Lions coach Jim Caldwell explained his decision in a somewhat baffling way -- that the Lions were preparing for a bunch of pitches and tosses instead of a potential Hail Mary, even though the Packers’ lateral plan had failed the play before.
“In that situation, we have a couple of different things that we do,” Caldwell said. “That was one where you’re kind of looking for more that pass-back-and-forth kind of thing because of the range. He ran around there so long, moved up, gave himself a chance to get into the end zone.
“We had plenty of guys back there, we had plenty of guys. We just didn’t make the play. They did.”
The Lions didn’t make the play -- and they didn’t have their best personnel on the field for it, either. Johnson could only watch from the bench. Same with tight end Eric Ebron -- another tall, rangy, lanky, athletic player who could knock the ball down in a Hail Mary situation.

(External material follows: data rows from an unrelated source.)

/-- The evaluation of the record of a REPORT that meets a threshold (R127 to R132, R11, R5). The record, wherever it stood in the list, or a
new one, for which a full list first evicts its last record with SUSPECT_EVICTED, is counted and comes to the front. With auto-steer off it
is flagged. With auto-steer on: a row with a SEALED record is flagged with SEALED_ROW_FAULTY; one in MIGRATING, RETURNING or SEALING is
flagged; with no FREE spare it is flagged with SPARES_EXHAUSTED; with a full migration queue it is flagged; and a row without a record is
steered onto the lowest FREE spare with origin AUTO, a STEERED one re-steered with retire-old yes, its job queued and its suspect record
removed. DONE is handed. -/
def Obligations.ReportIsEvaluated : Prop :=
  ∀ (p : Report) (rest : List Report) (e : Suspect) (l : List Suspect) (s u : State), s.reportLane = p :: rest → s.link = .up →
    s.suspectList.length ≤ 32 →
    ((∃ l₁ f l₂, s.suspectList = l₁ ++ f :: l₂ ∧ f.bank = p.bank ∧ f.row = p.row ∧ (∀ g ∈ l₁ ++ l₂, ¬ (g.bank = p.bank ∧ g.row = p.row))
          ∧ e = { f with
                  corrected := if p.kind = .corrected then min 255 (f.corrected + 1) else f.corrected
                  uncorrected := if p.kind = .corrected then f.uncorrected else min 15 (f.uncorrected + 1) }
          ∧ l = l₁ ++ l₂ ∧ u = s)
      ∨ ((∀ g ∈ s.suspectList, ¬ (g.bank = p.bank ∧ g.row = p.row))
          ∧ e = { bank := p.bank, row := p.row, flagged := false
                  corrected := if p.kind = .corrected then 1 else 0, uncorrected := if p.kind = .corrected then 0 else 1 }
          ∧ (s.suspectList.length < 32 ∧ l = s.suspectList ∧ u = s
            ∨ ∃ f, s.suspectList = l ++ [f] ∧ l.length = 31
                ∧ u = s.raise .suspectEvicted (some f.bank) (some f.row) (.evicted f.corrected f.uncorrected f.flagged)))) →
    (s.settings.correctedThr ≤ e.corrected ∨ s.settings.uncorrectedThr ≤ e.uncorrected) →
    let x := s.bank p.bank
    let done := fun (t : State) (l' : List Suspect) => ({ t with
      suspectList := l', reportLane := rest, outbound := s.outbound ++ [.reply p.tag none .done] } : State)
    let flagged := { e with flagged := true } :: l
    (s.settings.autoSteer = false → exec .reportTake s = .next (done u flagged))
    ∧ (s.settings.autoSteer = true → x.tableOk →
        (∀ d c, x.records.get d = some c → c.row = p.row →
          (∀ n, c.state = .fused n → exec .reportTake s = .next ((done u flagged).raise .sealedRowFaulty (some p.bank) (some p.row)
            (.faulty p.kind e.corrected e.uncorrected)))
          ∧ ((∃ o, c.state = .migrating o) ∨ c.state = .returning ∨ (∃ n, c.state = .sealing n) →
            exec .reportTake s = .next (done u flagged))
          ∧ (c.state = .steered → ∀ d', x.lowestFree d' → s.migQueue.length < 8 → exec .reportTake s = .next (done ((u.setBank p.bank { x with
              records := (x.records.set d.val none d.isLt).set d'.val
                (some { c with state := .migrating (some (d, true)), origin := .auto }) d'.isLt
              spares := x.spares.set d'.val .held d'.isLt }).queueJob p.bank p.row) l)))
        ∧ (x.noRecord p.row → ∀ d, x.lowestFree d → s.migQueue.length < 8 → exec .reportTake s = .next (done ((u.setBank p.bank { x with
              records := x.records.set d.val (some { row := p.row, state := .migrating none, origin := .auto, poison := 0 }) d.isLt
              spares := x.spares.set d.val .held d.isLt }).queueJob p.bank p.row) l))
        ∧ (x.noRecord p.row ∨ (∃ d c, x.records.get d = some c ∧ c.row = p.row ∧ c.state = .steered) →
          ((∀ d, x.spares.get d ≠ .free) → exec .reportTake s = .next ((done u flagged).raise .sparesExhausted (some p.bank) (some p.row)
            (.origin .auto)))
          ∧ ((∃ d, x.spares.get d = .free) → 8 ≤ s.migQueue.length → exec .reportTake s = .next (done u flagged))))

“I know Calvin practices it a lot, but that’s not my call,” Ebron said. “I have no say in that. All I know is we practice it.”
Johnson has been on the field for three defensive snaps during his NFL career -- in the first week of the 2011 season against Tampa Bay, in Week 3 of 2013 against Washington, and last season, in Week 15, against Minnesota.
Against the Bucs in 2011, the Lions faced a bunch of laterals that eventually failed on the final play in a 27-20 win. In 2013, Detroit defended a Hail Mary from Washington in a 27-20 win. Last season there was no Hail Mary or lateral play against the Vikings, but Johnson did see one defensive snap on the second-to-last play of the game when Detroit was defending against a Hail Mary or lateral situation.